Your objective -> Look through the lines below, find those with the word "execResultArrival", and copy them.

(Dataset entries Opens)

theorem putRowLines_memOk (s : State) (u : Nat) (t : Target) (r : RowV) (l : List Nat) (h : s.memOk = true) : (s.putRowLines u t r l).memOk = true := by
  unfold State.putRowLines
  split
  · exact modStrand_memOk _ _ _ h
  · exact inBlock_memOk _ _ _ _ (fun s h => foldl_keeps (fun s : State => s.memOk = true) _ (fun s _ hs => storeLine_memOk s _ _ _ hs) _ s h) h

theorem storePerform_memOk {s t : State} {u : Nat} {st : Strand} {e : QEntry} {a : Word} {n : Nat} {v : Val}
    (h : s.storePerform u st e a n v = .next t) (hs : s.memOk = true) : t.memOk = true := by
  unfold State.storePerform at h
  have h := next_of_not_ite h
  split at h <;> cases h
  · exact asyncFault_memOk _ _ _ _ (popSt_memOk _ _ hs)
  · exact popSt_memOk _ _ (modStrand_memOk _ _ _ hs)
  · exact popSt_memOk _ _ (inBlock_memOk _ _ _ _ (fun s h => store_memOk s _ _ _ h) hs)

theorem rowPerform_memOk {s t : State} {u : Nat} {st : Strand} {e : QEntry} {ls : LineSet} {a : Word} {r : RowV}
    (h : s.rowPerform u st e ls a r = .next t) (hs : s.memOk = true) : t.memOk = true := by
  unfold State.rowPerform at h
  simp only at h
  have h := next_of_not_ite h
  split at h <;> cases h
  · exact asyncFault_memOk _ _ _ _ (popSt_memOk _ _ hs)
  · split
    · exact popSt_memOk _ _ (putRowLines_memOk _ _ _ _ _ hs)
    · exact modStrand_memOk _ _ _ (putRowLines_memOk _ _ _ _ _ hs)

theorem sourceLines_memOk {s t : State} {u : Nat} {st : Strand} {e : QEntry} {ls : LineSet} {a n : Nat} {done : List (List Byte × Bool) → Res}
    (hd : ∀ d, done d = .next t → t.memOk = true) (h : s.sourceLines u st e ls a n done = .next t) (hs : s.memOk = true) : t.memOk = true := by
  unfold State.sourceLines at h
  simp only at h
  have h := next_of_not_ite h
  split at h
  · exact hd _ h
  · cases h; exact modStrand_memOk _ _ _ hs

theorem staPerform_memOk {s t : State} {u : Nat} {st : Strand} {e : QEntry} {ls : LineSet} {a : Word} {n : Nat}
    (h : s.staPerform u st e ls a n = .next t) (hs : s.memOk = true) : t.memOk = true := by
  unfold State.staPerform at h
  simp only at h
  split at h
  · cases h; exact asyncFault_memOk _ _ _ _ (popSt_memOk _ _ hs)
  · refine sourceLines_memOk (fun d h => ?_) h hs
    split at h
    · split at h
      · exact absurd h notNow_ne
      · cases h; exact modStrand_memOk _ _ _ hs
    · split at h
      · cases h; exact asyncFault_memOk _ _ _ _ (popSt_memOk _ _ hs)
      · next x hx =>
        cases h
        exact asyncPoison_memOk _ _ _ _ _ (modStrand_memOk _ _ _ (popSt_memOk _ _ (putRow_memOk _ _ _ _ _ (unfree_memOk _ _ _ hx hs))))

theorem emitPerform_memOk {s t : State} {u : Nat} {st : Strand} {e : QEntry} {ls : LineSet} {b : BitVec 12} {q : Bool} {o n m : Nat}
    (h : s.emitPerform u st e ls b q o n m = .next t) (hs : s.memOk = true) : t.memOk = true := by
  unfold State.emitPerform at h
  split at h
  · cases h; exact asyncFault_memOk _ _ _ _ (popSt_memOk _ _ hs)
  · refine sourceLines_memOk (fun d h => ?_) h hs
    cases h
    exact asyncPoison_memOk _ _ _ _ _ (modStrand_memOk _ _ _ (popSt_memOk _ _ hs))

theorem execStoreQueuePerform_memOk {s t : State} {x : QueueTurn} (h : execStoreQueuePerform x s = .next t) (hs : s.memOk = true) :
    t.memOk = true := by
  unfold execStoreQueuePerform at h
  split at h
  · exact absurd h notNow_ne
  · split at h
    · exact absurd h notNow_ne
    · split at h
      · exact storePerform_memOk h hs
      · exact rowPerform_memOk h hs
      · exact staPerform_memOk h hs
      · exact emitPerform_memOk h hs
      · have h := next_of_not_ite h
        split at h <;> cases h
        · exact asyncFault_memOk _ _ _ _ (popSt_memOk _ _ hs)
        · exact sigAt_memOk _ _ (popSt_memOk _ _ hs)
      · exact absurd h notNow_ne
      · exact performBoth_memOk h hs

theorem beatLand_memOk (s : State) (u : Nat) (b : Beat) (l : List Nat) (h : s.memOk = true) : (s.beatLand u b l).memOk = true := by
  unfold State.beatLand
  simp only
  split
  · split
    · exact modStrand_memOk _ _ _ (modMeta_memOk _ _ _ h)
    · exact modStrand_memOk _ _ _ h
  · exact modStrand_memOk _ _ _ h

theorem execResultArrival_memOk {s t : State} {u : Nat} {r : BeatTurn} (h : execResultArrival u r s = .next t) (hs : s.memOk = true) : t.memOk = true := by
  unfold execResultArrival at h
  simp only at h
  split at h
  · exact absurd h notNow_ne
  · split at h
    · have h := next_of_not_ite h
      cases h
      exact beatLand_memOk _ _ _ _ hs
    · split at h
      · cases h; exact modStrand_memOk _ _ _ hs
      · exact absurd h notNow_ne

theorem execSnapshotEntryLand_memOk {s t : State} {u r : Nat} (h : execSnapshotEntryLand u r s = .next t) (hs : s.memOk = true) : t.memOk = true := by
  unfold execSnapshotEntryLand at h
  split at h
  · exact absurd h notNow_ne
  · split at h
    · exact absurd h notNow_ne
    · cases h; exact modStrand_memOk _ _ _ hs

theorem execTileHoldRelease_memOk {s t : State} {u : Nat} {b : Bool} (h : execTileHoldRelease u b s = .next t) (hs : s.memOk = true) :
    t.memOk = true := by
  unfold execTileHoldRelease at h
  cases hq : s.strand? u with
  | none => simp only [hq] at h; exact absurd h notNow_ne
  | some st =>
    simp only [hq] at h
    rw [← next_of_ite h]
    exact modStrand_memOk _ _ _ hs

theorem fillCore_memOk (s : State) (c : Nat) (h : s.memOk = true) : (s.fillCore c).memOk = true := by
  unfold State.fillCore
  simp only
  split
  · exact h
  · split
    · exact h
    · exact modStrand_memOk _ _ _ h

theorem makeReady_memOk (s : State) (u : Nat) (h : s.memOk = true) : (s.makeReady u).memOk = true := by
  unfold State.makeReady
  split
  · exact h
  · exact fillCore_memOk _ _ (modStrand_memOk _ _ _ h)

theorem wakeIf_memOk {s t : State} {k : Wait → Bool} {u : Nat} (h : wakeIf k u s = .next t) (hs : s.memOk = true) : t.memOk = true := by
  unfold wakeIf at h
  split at h
  · exact absurd h notNow_ne
  · split at h
    · split at h
      · cases h; exact makeReady_memOk _ _ hs
      · exact absurd h notNow_ne
    · exact absurd h notNow_ne

end Sys2Proof.Machine
end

(Dataset entries Closes)

Solution for this exercise ->
theorem execResultArrival_memOk {s t : State} {u : Nat} {r : BeatTurn} (h : execResultArrival u r s = .next t) (hs : s.memOk = true) : t.memOk = true := by
  unfold execResultArrival at h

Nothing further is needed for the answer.